/-! ### Ops of task programs -/

/-- The sequencer passes a GE_BASKET or an op of the Vector Engine or the DMA engine to the engine's queue where it has room (R350); an op of the Vector Engine or the DMA engine waits while the
queue is full. An op of the Vector Engine at the head of its queue starts as soon as it can (R217). -/
def Obligations.OpsEnterTheirQueues : Prop :=
  ∀ (s : State) (core : Fin 128) (t : Task) (op : Nat), Runs s →
    (Ready s core 0x50 .ge t op → Leaves (.geBasket core) s (issued s.dev core .ge t op)) ∧
    (Ready s core 0x30 .ve t op → Leaves (.veChain core) s ((issued s.dev core .ve t op).veStart s.ctl core)) ∧
    (Ready s core 0x31 .ve t op → Leaves (.veLoad core) s ((issued s.dev core .ve t op).veStart s.ctl core)) ∧
    (Ready s core 0x32 .ve t op → Leaves (.veStore core) s ((issued s.dev core .ve t op).veStart s.ctl core)) ∧
    (Ready s core 0x33 .ve t op → Leaves (.veFill core) s ((issued s.dev core .ve t op).veStart s.ctl core)) ∧
    (Ready s core 0x34 .ve t op → Leaves (.veLive core) s ((issued s.dev core .ve t op).veStart s.ctl core)) ∧
    (Ready s core 0x60 .dma t op → Leaves (.dmaCopy core) s (issued s.dev core .dma t op)) ∧
    (Ready s core 0x61 .dma t op → Leaves (.dmaTensor core) s (issued s.dev core .dma t op)) ∧
    (Ready s core 0x62 .dma t op → Leaves (.dmaRelay core) s (issued s.dev core .dma t op)) ∧
    (8 ≤ (s.dev.core core).ve.queue.length → ∀ i ∈ [Instr.veChain core, .veLoad core, .veStore core, .veFill core, .veLive core],
      Leaves i s (s.dev.veStart s.ctl core)) ∧
    (8 ≤ (s.dev.core core).dma.queue.length → ∀ i ∈ [Instr.dmaCopy core, .dmaTensor core, .dmaRelay core], Leaves i s s.dev)

/-- The control ops that count and branch (R352), with no reserved bit set: SETC and ADDC give the counter its value modulo 2^32, BR, BRC and LOOP choose
between the next op and the branch target, END ends the task with OK once its ops have completed; LDC, outside replay, reads a word of Core Store as it stands (R351) and
records it (R466). Each retires as one op. -/
def Obligations.CountersAndBranches : Prop :=
  ∀ (s : State) (core : Fin 128) (t : Task) (op : Nat), Runs s →
    (s.dev.curOp core 1 = some (t, op) → opClean op [] = true →
      Leaves (.endOp core) s ((s.dev.ctlDone core t (t.pc + 32)).endWith core 0)) ∧
    (s.dev.curOp core 2 = some (t, op) → opClean op [(1, 2, 0), (4, 31, 0)] = true →
      Leaves (.setc core) s ((s.dev.setCounter core (opf op 1 2 0) (opn op 4 4)).ctlDone core t (t.pc + 32))) ∧
    (s.dev.curOp core 3 = some (t, op) → opClean op [(1, 2, 0), (4, 31, 0)] = true →
      Leaves (.addc core) s ((s.dev.setCounter core (opf op 1 2 0) (t.counter (opf op 1 2 0) + opn op 4 4)).ctlDone core t (t.pc + 32))) ∧
    (s.dev.curOp core 4 = some (t, op) → opClean op [(1, 6, 0), (4, 22, 0)] = true →
      let a := opf op 4 22 0 + (if opt op 1 3 then 4 * t.counter (opf op 1 6 4) else 0)
      a % 4 = 0 → a + 4 ≤ storeBytes → s.dev.forced s.ctl t.own.ch 5 = false → anyPoison ((s.dev.core core).csRead a 4) = false →
      let v := leNat (plain ((s.dev.core core).csRead a 4))
      Leaves (.ldc core) s
        (((s.dev.tripFor s.ctl t.own 5 0 core 0 (toLe 8 t.pc ++ toLe 1 4 ++ toLe 1 (opf op 1 2 0) ++ zeros 2 ++ toLe 4 v)).setCounter core
          (opf op 1 2 0) v).ctlDone core t (t.pc + 32))) ∧
    (s.dev.curOp core 5 = some (t, op) → opClean op [(1, 4, 0), (2, 15, 0)] = true →
      Leaves (.br core) s (s.dev.ctlDone core t
        (if opt op 1 4 = true ∨ bit t.p (opf op 1 2 0) = opt op 1 3 then branchTarget t.pc op else t.pc + 32))) ∧
    (s.dev.curOp core 6 = some (t, op) → opClean op [(1, 2, 0), (1, 6, 4), (2, 15, 0), (4, 31, 0)] = true → opf op 1 6 4 ≤ 3 →
      Leaves (.brc core) s (s.dev.ctlDone core t
        (if brcHolds (opf op 1 6 4) (t.counter (opf op 1 2 0)) (opn op 4 4) then branchTarget t.pc op else t.pc + 32))) ∧
    (s.dev.curOp core 7 = some (t, op) → opClean op [(1, 2, 0), (2, 15, 0)] = true →
      let v := (t.counter (opf op 1 2 0) + (2 ^ 32 - 1)) % 2 ^ 32
      Leaves (.loop core) s ((s.dev.setCounter core (opf op 1 2 0) v).ctlDone core t (if v = 0 then t.pc + 32 else branchTarget t.pc op)))

/-- A SETC, FENCE or RELAY_RING with a reserved bit set is refused with BAD_FIELD (R352): the op and its address stand in the sequencer's error registers, the refusal is
a violation with the op's virtual address, and the task issues nothing further. -/
def Obligations.ReservedOpBitsAreRefused : Prop :=
  ∀ (s : State) (core : Fin 128) (t : Task) (op : Nat), Runs s →
    (s.dev.curOp core 2 = some (t, op) → opClean op [(1, 2, 0), (4, 31, 0)] = false →
      Leaves (.setc core) s (s.dev.sqRefuse core t op 2 (opViolation s.ctl core 0 3 2 t.pc t.as))) ∧
    (s.dev.curOp core 8 = some (t, op) → opClean op [(1, 5, 0)] = false →
      Leaves (.fence core) s (s.dev.sqRefuse core t op 2 (opViolation s.ctl core 0 3 2 t.pc t.as))) ∧
    (s.dev.curOp core 0xD = some (t, op) → opClean op [(1, 0, 0), (4, 31, 0)] = false →
      Leaves (.relayRing core) s (s.dev.sqRefuse core t op 2 (opViolation s.ctl core 0 3 2 t.pc t.as)))

/-- The ops that order work (R351, R359, R362, R363), with no reserved bit set and an object of the core's facet: FENCE waits for the earlier ops of the masked engines, and is
released when the last has completed; WAIT goes on, waits or ends with SYNC_POISON by the object; SIGNAL with mask 0 acts at once, otherwise it is
deferred and acts when the earlier ops of its engines have completed; OWN, outside replay, claims or releases the tag and gives its predicate; RELAY_RING frees or rewinds. -/
def Obligations.OrderingOps : Prop :=
  ∀ (s : State) (core : Fin 128) (t : Task) (op : Nat), Runs s →
    let next := s.dev.ctlDone core t (t.pc + 32)
    let o := opf op 4 16 0
    (s.dev.curOp core 8 = some (t, op) → opClean op [(1, 5, 0)] = true →
      let n := (s.dev.seq core).nextId
      Leaves (.fence core) s (if s.dev.drainedFor core t.own (opf op 1 5 0) n then next
        else next.updSeq core (fun q => { q with wait := .fence (opf op 1 5 0) n }))) ∧
    (∀ m n, (s.dev.seq core).task = some t → (s.dev.seq core).wait = .fence m n → s.dev.drainedFor core t.own m n = true →
      Leaves (.fenceRelease core) s (s.dev.updSeq core (fun q => { q with wait := .none }))) ∧
    (s.dev.curOp core 9 = some (t, op) → opClean op [(1, 4, 0), (4, 16, 0), (8, 63, 0)] = true → s.ctl.syncFacet o = s.ctl.coreFacet core →
      Leaves (.wait core) s (next.waitOn core o
        ((opn op 8 8 + (if opt op 1 1 then t.counter (opf op 1 4 2) else 0)) % 2 ^ 64) (opt op 1 0))) ∧
    (s.dev.curOp core 0xA = some (t, op) → opClean op [(1, 0, 0), (2, 5, 0), (4, 16, 0), (8, 63, 0)] = true →
      s.ctl.syncFacet o = s.ctl.coreFacet core →
      Leaves (.signal core) s (if opf op 2 5 0 = 0 then next.actSignal (opt op 1 0) o (opn op 8 8)
        else next.updSeq core (fun q => { q with deferred := q.deferred ++
          [{ own := t.own, set := opt op 1 0, mask := opf op 2 5 0, sync := o, operand := opn op 8 8, before := q.nextId }] }))) ∧
    (∀ x rest, (s.dev.seq core).deferred = x :: rest → s.dev.drainedFor core x.own x.mask x.before = true →
      Leaves (.signalDeferredAct core) s ((s.dev.updSeq core (fun q => { q with deferred := q.deferred.eraseIdx 0 })).actSignal x.set x.sync x.operand)) ∧
    (s.dev.curOp core 0xB = some (t, op) → opClean op [(1, 0, 0), (1, 6, 4), (4, 16, 0)] = true → s.ctl.syncFacet o = s.ctl.coreFacet core →
      s.dev.forced s.ctl t.own.ch 5 = false →
      let x := s.dev.syncObj o
      let v := if ownSucceeds x (opt op 1 0) core then 1 else 0
      Leaves (.own core) s
        (((({ s.dev with sync := Sparse.set {} s.dev.sync o (ownTag x (opt op 1 0) core) }).tripFor s.ctl t.own 5 0 core 0
            (toLe 8 t.pc ++ toLe 1 0xB ++ toLe 1 (opf op 1 6 4) ++ zeros 2 ++ toLe 4 v)).setPred core (opf op 1 6 4) (v == 1)).ctlDone core t (t.pc + 32))) ∧
    (s.dev.curOp core 0xD = some (t, op) → opClean op [(1, 0, 0), (4, 31, 0)] = true →
      (opt op 1 0 = true → Leaves (.relayRing core) s
        ((s.dev.updCore core (fun k => { k with readPos := k.freed })).ctlDone core t (t.pc + 32))) ∧
      (opt op 1 0 = false → (s.dev.core core).freed + opn op 4 4 ≤ (s.dev.core core).readPos → s.dev.relayFull core = false → Leaves (.relayRing core) s
        ((s.dev.updCore core (fun k => { k with freed := k.freed + opn op 4 4 })).ctlDone core t (t.pc + 32))))

/-- Operations on sync objects (R362, R364): ADD adds modulo 2^64, SET sets; either leaves owner, poison and every other object; a host SET of 8 B clears
the poison. OWN (R363): a claim succeeds on an object without owner or already the core's, a release on the core's own; a failure leaves the object, a success
the value and the poison (that a release of an object that the core's Expander mirrors leaves it owned is the model's reading, log entry 15). -/
def Obligations.SyncOperations : Prop :=
  (∀ (x : SyncObj) (claim : Bool) (core : Nat),
     (ownSucceeds x claim core = true ↔ x.owner = some core ∨ (claim = true ∧ x.owner = none)) ∧
     (ownSucceeds x claim core = false → ownTag x claim core = x) ∧
     (ownSucceeds x true core = true → ownTag x true core = { x with owner := some core }) ∧
     (ownSucceeds x false core = true → x.mirror = false → ownTag x false core = { x with owner := none }) ∧
     (ownTag x claim core).value = x.value ∧ (ownTag x claim core).poison = x.poison) ∧
  (∀ (d : Dev) (o v x : Nat),
     ((d.syncSet o v).syncObj o).value = v % 2 ^ 64 ∧ ((d.syncAdd o v).syncObj o).value = ((d.syncObj o).value + v) % 2 ^ 64 ∧
     ((d.syncSet o v).syncObj o).owner = (d.syncObj o).owner ∧ ((d.syncSet o v).syncObj o).poison = (d.syncObj o).poison ∧
     (x ≠ o → (d.syncSet o v).syncObj x = d.syncObj x) ∧
     ((d.syncAdd o v).syncObj o).owner = (d.syncObj o).owner ∧ ((d.syncAdd o v).syncObj o).poison = (d.syncObj o).poison ∧
     (x ≠ o → (d.syncAdd o v).syncObj x = d.syncObj x) ∧
     ((hostSyncSet d o v).syncObj o).value = v % 2 ^ 64 ∧ ((hostSyncSet d o v).syncObj o).poison = false ∧
     (x ≠ o → (hostSyncSet d o v).syncObj x = d.syncObj x))

/-- Op fetch, self-enqueue and the end of a task (R346, R350, R358, R360, R366): a burst that has been read, is not poisoned and begins with a known opcode
fills the buffer; an ENQUEUE that succeeds outside replay makes the new task ready and sets its predicate to 1; a task that is ending, and that nothing of its own holds, ends;
where no other core's task ends with it, the boundary is this core's (R375, log entry 129). -/
def Obligations.FetchEnqueueAndEnd : Prop :=
  ∀ (s : State) (core : Fin 128) (t : Task), Runs s →
    (∀ d1 ps d2 b, s.dev.issuing core = some t → (s.dev.seq core).buf.any (fun e => e.1 == t.pc) = false →
      let n := min 64 ((65536 - t.pc % 65536) / 32)
      s.dev.resolve s.ctl core 0 t.as t.pc (32 * n) false = (d1, some ps) →
      d1.fetchPieces s.ctl (whoCore core 0 (s.ctl.facetOfCore core)) core 0 t.as none 0 ps = (d2, some b) →
      (ps.head?.map (fun p => p.tr.isNone)).getD false = false → anyPoison (b.take 32) = false →
      opKnown (leNat (plain (b.take 32)) % 256) = true →
      Leaves (.opFetch core) s ((d2.doneOutside core 0).updSeq core (fun q => { q with buf := burstOps t.pc n b }))) ∧
    (∀ op, s.dev.curOp core 0xC = some (t, op) → opClean op [(1, 2, 0), (2, 7, 0), (3, 7, 0), (8, 51, 0)] = true →
      let q := opb op 2
      let named := opb op 3
      let va := opf op 8 51 0
      va % 32 = 0 → s.ctl.queueFacet q = s.ctl.coreFacet core → (named = 0xFF ∨ s.ctl.coreFacet named = s.ctl.coreFacet core) →
      s.dev.forced s.ctl t.own.ch 6 = false → s.dev.enqueueFails t q = none →
      let num := (s.dev.launchOf t.own).nextTask
      Leaves (.enqueue core) s
        (((((s.dev.enqueueTask s.ctl core t q num va named).tripFor s.ctl t.own 6 0 core 0
          (toLe 8 t.pc ++ toLe 1 q ++ toLe 1 named ++ toLe 1 1 ++ zeros 1 ++ toLe 4 num ++ toLe 8 va ++ zeros 8)).setPred core (opf op 1 2 0) true).ctlDone
          core t (t.pc + 32)))) ∧
    ((s.dev.seq core).task = some t → t.ending = true → s.dev.mayEnd core t = true →
      let d := (s.dev.mergeClose core t.own).endTask core t t.status
      LeavesBoth (.taskEnd core) s (boundaries s.ctl s.dev d) ∧
      ((s.dev.cores.map (·.1)).filter (fun n => s.dev.endedOn d n) = [core.val] →
        LeavesBoth (.taskEnd core) s (s.ctl.persistBin (boundary s.ctl d core) core, d.binEvent s.ctl (boundary s.ctl d core) core)))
—————
**Exercise**
Every line above that holds "dmaRelay" should be tallied; answer with the total alone.

**Result below**
2